Letzter Halt Neukölln


Abb. aus dem Buch

Wer nach dem Kreuzberg- (2002) und dem Mittebuch (2003) befürchtete, der Verbrecher Verlag hätte eine literarische Reise durch Berlins Szene-Bezirke begonnen, die als nächstes Prenzlauer Berg und Friedrichshain ansteuert, wird jetzt eines Besseren belehrt. Mit dem neuerdings erhältlichen Neuköllnbuch soll die Reihe schon wieder zu Ende sein.

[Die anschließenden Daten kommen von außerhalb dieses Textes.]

/-- 07 R158, R160 to R162, Table 07.3; 08 R188, R193.
It says that these commands answer a next state: pumpDispatch, pumpReadDone, pumpTransfer, unitFillTimeout,
programStatus. -/
def Obligations.PumpsMoveSnowToFlash : Prop :=
  ∀ (s : State) (die k : Nat), s.aon.on = true → die < s.n →
    (∀ j p, freePump (s.die die).pumps = some j →
      (if s.freeze.active then s.pickFreeze die else s.pickFlake die) = some p → s.pumpsRun die = true →
      s.homeIn die (fun c => decide (9 ≤ c)) = [] →
      Does (.pumpDispatch die) s fun t =>
        t.firn p.flake = fPumping ∧ (∀ m, m ≠ p.flake → t.firn m = s.firn m) ∧
        (∃ bm ls, (t.die die).pumps = (s.die die).pumps ++ [
          { num := j, flake := p.flake, ready := false, prio := p.prio,
            bitmap := bm, lines := ls, moving := none, stale := false }] ∧
          ((∀ o ∈ flakeLines p.flake, ∀ e ∈ (s.chan (subOfLine s o)).writes, e.dpa ≠ o) → bm = 0 ∧ ls = [])) ∧
        t.shadow.fmap = s.shadow.fmap ∧ t.shadow.lead = s.shadow.lead ∧ t.dram.lines = s.dram.lines ∧
        hostsAre t { s.hosts with nextReq := t.hosts.nextReq } ∧ Keeps s t [.shadow, .dram, .hosts]) ∧
    (∀ (p : Pump) (res : FlakeRead), (s.die die).pumps.find? (fun p => decide (p.num = k) && !p.ready) = some p →
      s.linesCut die p.flake = false → s.pumpReads die k = false → p.moving = none →
      (p.flake + 1) * flakeBytes ≤ s.assignable →
      let g := (s.countReads p res).gather p
      Does (.pumpReadDone die k res) s fun t =>
        (t.die die).pumps = (s.die die).pumps.map (fun x => if x.num = k then
          { p with ready := true, bitmap := g.1, lines := g.2 } else x) ∧
        (∀ i, i < 256 → i ∈ res.bad → s.pumpedDram p i = true →
          s.redirectOf (s.place (p.flake * flakeBytes + 64 * i)).rank = none → g.1.getLsbD i = true) ∧
        (∀ i, i < 256 → p.bitmap.getLsbD i = true → g.1.getLsbD i = true) ∧
        (res.bad = [] → t.dram.lines = s.dram.lines ∧ Keeps s t [.shadow, .dram, .regs, .doms]) ∧
        t.shadow.firn = s.shadow.firn ∧ Keeps s t [.shadow, .dram, .regs, .doms, .hosts]) ∧
    (∀ p f u pg fresh, (s.die die).pumps.find? (fun p => decide (p.num = k) && p.ready) = some p →
      s.nextChannel die false = some f → s.openUnit die f = some u → s.nextPage die u = some pg →
      s.flashHalted die = false → (s.metered p.prio = false ∨ s.shadow.wearNext ≤ s.aon.now) →
      ((s.lunOf die u.lun).erasing = none ∨ (s.lunOf die u.lun).suspends < 32) →
      let a := pageAddr u.blk pg
      Does (.pumpTransfer die k fresh) s fun t =>
        t.page die a =
          { typ := 1, format := 1, ten := (s.tenOf (p.flake * flakeBytes)).getD 0xFFFF, mapNum := 0xFFFFFFFF
            flake := p.flake, epoch := s.shadow.epoch, progSeq := (s.die die).progSeq + 1
            body := .data p.bitmap p.lines, tweak := a, unreadable := true } ∧
        (∃ v ∈ (t.die die).units, v.num = u.num ∧ v.pages = u.pages ++ [a]) ∧
        (t.die die).progSeq = (s.die die).progSeq + 1 ∧ (t.die die).rotation = (f + 1) % 16 ∧
        (t.die die).pumps = (s.die die).pumps.filter (fun x => !decide (x.num = k)) ∧
        (∀ b, b ≠ a → t.page die b = s.page die b) ∧ t.dram.lines = s.dram.lines ∧
        t.shadow.firn = s.shadow.firn ∧ t.shadow.fmap = s.shadow.fmap ∧ Keeps s t [.shadow, .dram]) ∧
    (∀ u, (s.die die).units.find? (fun u => decide (u.num = k)) = some u → u.running = false → u.pages ≠ [] →
      s.flashHalted die = false →
      ((s.lunOf die u.lun).erasing = none ∨ (s.lunOf die u.lun).suspends < 32) →
      (∀ nd, s.nandOf die (u.lun / 32) = some nd → nd.supported = true ∧ (s.unitFull die u = true ∨
        ∃ pg, s.nextPage die u = some pg ∧ pg < nd.pagesPerBlock)) →
      Does (.unitFillTimeout die k) s fun t =>
        (∃ v ∈ (t.die die).units, v.num = k ∧ v.lun = u.lun ∧ v.moves = u.moves ∧ s.unitFull die v = true ∧
          u.pages <+: v.pages) ∧
        ((s.lunOf die u.lun).erasing = none → s.readsFor die u.lun = false → s.programs die u.lun = false →
          ∃ v ∈ (t.die die).units, v.lun = u.lun ∧ v.running = true) ∧
        t.shadow.firn = s.shadow.firn ∧ t.shadow.fmap = s.shadow.fmap ∧ Keeps s t [.shadow]) ∧
    (∀ u, (s.die die).units.find? (fun u => decide (u.num = k) && u.running) = some u → s.flashHalted die = false →
      u.jobs = [] → u.moves.length ≤ u.pages.length → (u.moves.map (·.flake)).Nodup →
      (∀ v ∈ u.moves, v.old = none ∧ v.inFreeze = false ∧ s.firn v.flake = fPumping ∧ v.stale = false ∧
        (s.flakeTen v.flake).isSome = true) →
      (Does (.programStatus die k true) s fun t =>
        (∀ e ∈ u.pages.zip u.moves, t.firn e.2.flake = fClean ∧ t.fmapOf e.2.flake = e.1 ∧
          ((s.die die).phase = 0 → (s.die die).jobs = [] → (s.lunOf die u.lun).erasing = none →
            (t.page die e.1).unreadable = false ∧ (t.page die e.1).body = (s.page die e.1).body ∧
            (∀ v ∈ (t.die die).units, v.num ≠ k ∨ v.running = false))) ∧
        (∀ m, m ∉ u.moves.map (·.flake) → t.firn m = s.firn m ∧ t.fmapOf m = s.fmapOf m) ∧
        t.shadow.pagesProgrammed = s.shadow.pagesProgrammed + u.pages.length ∧
        t.dram.lines = s.dram.lines ∧ Keeps s t [.shadow, .freeze, .dram, .hosts, .regs, .out]) ∧
      ((s.die die).moraine.length < moraineTop →
        Does (.programStatus die k false) s fun t =>
          (∀ v ∈ u.moves, t.firn v.flake = fDirty ∧ v.flake ∈ (t.die die).first) ∧
          (∀ m, (∀ v ∈ (s.die die).units, v.blk = u.blk → m ∉ v.moves.map (·.flake)) → t.firn m = s.firn m) ∧
          t.shadow.fmap = s.shadow.fmap ∧ (∃ x ∈ (t.die die).moraine, x.blk = u.blk) ∧
          t.reg (ixFlash die (u.lun / 32)) 4 = min 0xFFFFFFFF (s.reg (ixFlash die (u.lun / 32)) 4 + 1) ∧
          t.dram.lines = s.dram.lines ∧ Keeps s t [.shadow, .dram, .regs]))

/-- 08 R194 to R210: the glacier's upkeep.
It says that these commands answer a next state: operationTimeout, eraseStart, eraseSuspended, eraseStatus,
pageReadResult, gcTrigger, relocatePage, verifyRead, lunFail. -/
def Obligations.GlacierIsKept : Prop :=
  ∀ (s : State) (die lun b a levels : Nat) (res : List PageDecode), s.aon.on = true → die < s.n →
    s.flashHalted die = false →
    let k := s.lunOf die lun
    let quiet := fun (t : State) => t.shadow.firn = s.shadow.firn ∧ t.shadow.fmap = s.shadow.fmap
    (lunOfBlk b = lun → (s.allLuns die).elem lun = true → k.erasing = none → s.mayStartErase die = true →
      s.readsFor die lun = false → s.programs die lun = false → s.mayErase die b = true →
      Does (.eraseStart die lun b) s fun t =>
        t.lunOf die lun = { k with erasing := some b, suspends := 0, susp := 0 } ∧
        look 0 (t.die die).intents lun = b ∧ (∀ x, t.page die x = s.page die x) ∧ quiet t ∧
        Keeps s t [.shadow]) ∧
    (k.erasing = some b →
      (k.susp = 1 → s.readsFor die lun = true → Does (.eraseSuspended die lun) s fun t =>
        t.lunOf die lun = { k with susp := 3 } ∧ quiet t ∧ Keeps s t [.shadow]) ∧
      (k.susp = 2 → s.readyUnits die lun ≠ [] → Does (.eraseSuspended die lun) s fun t =>
        t.lunOf die lun = { k with susp := 3 } ∧ t.programs die lun = true ∧ quiet t ∧ Keeps s t [.shadow]) ∧
      (k.susp = 1 → s.readsFor die lun = false → s.programs die lun = false → s.readyUnits die lun = [] →
        Does (.eraseSuspended die lun) s fun t =>
          (t.lunOf die lun).erasing = some b ∧ ((t.lunOf die lun).susp = 0 ∨ (t.lunOf die lun).susp = 2) ∧ quiet t ∧ Keeps s t [.shadow]) ∧
      (k.susp < 3 →
        let ended := fun (t : State) => (t.lunOf die lun).erasing = none ∧ (t.lunOf die lun).susp = 0 ∧
          look 0 (t.die die).intents lun = 0 ∧
          t.fw = { s.fw with bootErase := if die = 0 then without b s.fw.bootErase else s.fw.bootErase } ∧
          ((s.die die).phase = 0 → (s.die die).jobs = [] → ∀ x, blkOfPage x = b → t.page die x = noPage) ∧ quiet t;
        (Does (.eraseStatus die lun true) s fun t =>
          ended t ∧
          t.reg (ixGlacier die) 0x0C = (if isBootBlk die b = true then s.reg (ixGlacier die) 0x0C
            else min 0xFFFFFFFF (s.reg (ixGlacier die) 0x0C + 1)) ∧
          ((s.die die).phase = 0 → (s.die die).jobs = [] → look 0 (t.die die).blocks b = 0 ∧
            (∀ x, blkOfPage x ≠ b → t.page die x = s.page die x)) ∧
          RegsBut s t [(ixGlacier die, 0x0C)] ∧ Keeps s t [.shadow, .fw, .regs]) ∧
        ((s.die die).moraine.length < moraineTop →
          let failed := fun (t : State) => (∃ x ∈ (t.die die).moraine, x.blk = b) ∧
            t.reg (ixFlash die (lun / 32)) 5 = min 0xFFFFFFFF (s.reg (ixFlash die (lun / 32)) 5 + 1) ∧ ended t ∧
            RegsBut s t [(ixFlash die (lun / 32), 5)] ∧ Keeps s t [.shadow, .fw, .regs];
          Does (.eraseStatus die lun false) s failed ∧
          ((s.die die).units.find? (fun u => decide (u.lun = lun) && u.running) = none →
            let times := k.notReady.filter fun t => decide (s.aon.now - t < 3600000000000);
            (times.length < 3 → Does (.operationTimeout die lun) s fun t =>
              failed t ∧ (t.lunOf die lun).notReady = s.aon.now :: times) ∧
            (3 ≤ times.length → k.failed = false → (s.allLuns die).elem lun = true →
              Does (.operationTimeout die lun) s fun t => (t.lunOf die lun).failed = true))))) ∧
    (let ran := (s.die die).units.filter fun u => decide (u.lun = lun) && u.running;
      ran ≠ [] → (∀ u ∈ ran, u.num < (s.die die).nextUnit) →
      (k.notReady.filter fun t => decide (s.aon.now - t < 3600000000000)).length < 3 →
      Does (.operationTimeout die lun) s fun t =>
        t.reg (ixFlash die (lun / 32)) 4 = min 0xFFFFFFFF (s.reg (ixFlash die (lun / 32)) 4 + ran.length) ∧
        s.aon.now ∈ (t.lunOf die lun).notReady ∧
        (∀ u ∈ ran, ∀ v ∈ (t.die die).units, v.num ≠ u.num ∨ v.running = false) ∧
        Keeps s t [.shadow, .freeze, .regs]) ∧
    (∀ r l, takeRead (fun r => decide (r.page = a) && r.res.isNone) (s.die die).reads = some (r, l) →
      r.purpose ≤ 1 → s.lunReads die (lunOfBlk (blkOfPage a)) = true →
      let ok := decodes res && s.pageReads die a
      (ok = true → Does (.pageReadResult die a res) s fun t =>
        (t.die die).reads = { r with res := some true } :: l ∧
        (0 < r.level → (s.cleanAt die a).isSome = true → a ∈ (t.die die).relocate) ∧ quiet t ∧
        RegsBut s t [(ixGlacier die, 0x0A)] ∧ Keeps s t [.shadow, .regs]) ∧
      (ok = false → Does (.pageReadResult die a res) s fun t =>
        (t.die die).reads =
          (if r.level < 8 then { r with level := r.level + 1 } else { r with res := some false }) :: l ∧
        (r.level = 0 → t.reg (ixGlacier die) 0x0A = min 0xFFFFFFFF (s.reg (ixGlacier die) 0x0A + 1)) ∧ quiet t ∧
        RegsBut s t [(ixGlacier die, 0x0A)] ∧ Keeps s t [.shadow, .regs])) ∧
    (s.flashWorks die = true →
      (s.thawing = false → (s.allLuns die).elem lun = true → s.lowOn die lun 1 = true → s.gcVictim die = some b →
        Does (.gcTrigger die lun) s fun t =>
          (t.die die).gcOn = true ∧ look 0 (t.die die).blocks b = 4 ∧
          (∀ x ∈ s.currentIn die b, x ∈ (t.die die).relocate) ∧ quiet t ∧ Keeps s t [.shadow]) ∧
      (a ∈ (s.die die).relocate →
        (∀ m j, s.isMapPage die a = false → s.cleanAt die a = some m → freePump (s.die die).pumps = some j →
          ((s.die die).pumps.filter fun p => p.moving.isSome).length < (s.gcPumps die).1 →
          Does (.relocatePage die a) s fun t =>
            (∃ p : Pump, (t.die die).pumps = (s.die die).pumps ++ [p] ∧ p.num = j ∧ p.flake = m ∧
              p.moving = some a ∧ p.ready = false) ∧ a ∉ (t.die die).relocate ∧ t.dram.lines = s.dram.lines ∧
            quiet t ∧ hostsAre t { s.hosts with nextReq := t.hosts.nextReq } ∧ Keeps s t [.shadow, .dram, .hosts]) ∧
        (s.isMapPage die a = true → Does (.relocatePage die a) s fun t =>
          a ∉ (t.die die).relocate ∧
          (∀ e, (s.die die).mapAddr.find? (fun e => decide (e.2 = a)) = some e → e.1 ∈ (t.die die).mapChanged) ∧
          quiet t ∧ Keeps s t [.shadow])) ∧
      (s.nextVerify die = some a → s.programs die (lunOfBlk (blkOfPage a)) = false →
        s.eraseSpent die (lunOfBlk (blkOfPage a)) = true → Does (.verifyRead die a ⟨levels, res⟩) s fun t =>
          t.reg (ixGlacier die) 0x0B = (if (s.die die).verifyHeld = true then s.reg (ixGlacier die) 0x0B
            else min 0xFFFFFFFF (s.reg (ixGlacier die) 0x0B + 1)) ∧ (t.die die).verifyAt = (s.die die).verifyAt ∧
          quiet t ∧ RegsBut s t [(ixGlacier die, 0x0B)] ∧ Keeps s t [.shadow, .regs]) ∧
      (s.nextVerify die = some a → s.programs die (lunOfBlk (blkOfPage a)) = false →
        s.eraseSpent die (lunOfBlk (blkOfPage a)) = false →
        let walked := fun (t : State) => (t.die die).verifyAt = a + 1 ∧
          RegsBut s t [(ixGlacier die, 0x0A), (ixGlacier die, 0x0B)] ∧ Keeps s t [.shadow, .regs];
        let ok := decodes res && s.pageReads die a;
        (ok = true → levels = 0 → res.elem .weak = false → Does (.verifyRead die a ⟨levels, res⟩) s fun t =>
          walked t ∧ quiet t) ∧
        (∀ m, s.cleanAt die a = some m →
          (ok = true → (0 < levels ∨ res.elem .weak = true) → Does (.verifyRead die a ⟨levels, res⟩) s fun t =>
            a ∈ (t.die die).relocate ∧ walked t ∧ quiet t) ∧
          (ok = false → Does (.verifyRead die a ⟨levels, res⟩) s fun t =>
            t.firn m = fDirty ∧ t.fmapOf m = 0 ∧ (∀ x, x ≠ m → t.firn x = s.firn x ∧ t.fmapOf x = s.fmapOf x) ∧
            walked t)))) ∧
    (k.failed = false → (s.allLuns die).elem lun = true → Does (.lunFail die (.lun lun)) s fun t =>
      (t.lunOf die lun).failed = true ∧
      (∀ m x, s.homeDie m = die → look? s.shadow.fmap m = some x → lunOfBlk (blkOfPage x) = lun →
        (s.firn m = fClean → t.firn m = fDirty) ∧ (s.firn m = fUnrestored → t.firn m = fPoisoned)) ∧
      (∀ d, d ≠ die → (t.die d).pages = (s.die d).pages) ∧
      Keeps s t [.shadow, .freeze, .dram, .hosts, .sparing, .regs, .out]) ∧
    (lun < 16 → Does (.lunFail die (.channel lun)) s fun t =>
      ∀ l ∈ s.activeLuns die lun, (t.lunOf die l).failed = true)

Alle drei Bücher versammeln die unterschiedlichsten Erzählungen, Stadtgeschichten, Essays und auch Illustrationen. Dabei kam es wohl nicht darauf an, daß die Autoren in den inspirierenden Bezirken zuhause sind: Viele lieferten für mehr als ein Buch der Reihe Beiträge, einige schrieben ausdrücklich aus der Sicht eines ortsfremden Besuchers. So entsteht der Eindruck, die Herausgeber hätten alle ihre Kumpels versammelt, um ihnen mittels der Trilogie eine Möglichkeit zu geben, ihre Texte mal wieder einem Publikum zugänglich zu machen. Angesichts einer auf Bestseller versessenen Verlagswelt sollte diese Freundlichkeit des Kleinstverlages aber nicht unterbewertet werden.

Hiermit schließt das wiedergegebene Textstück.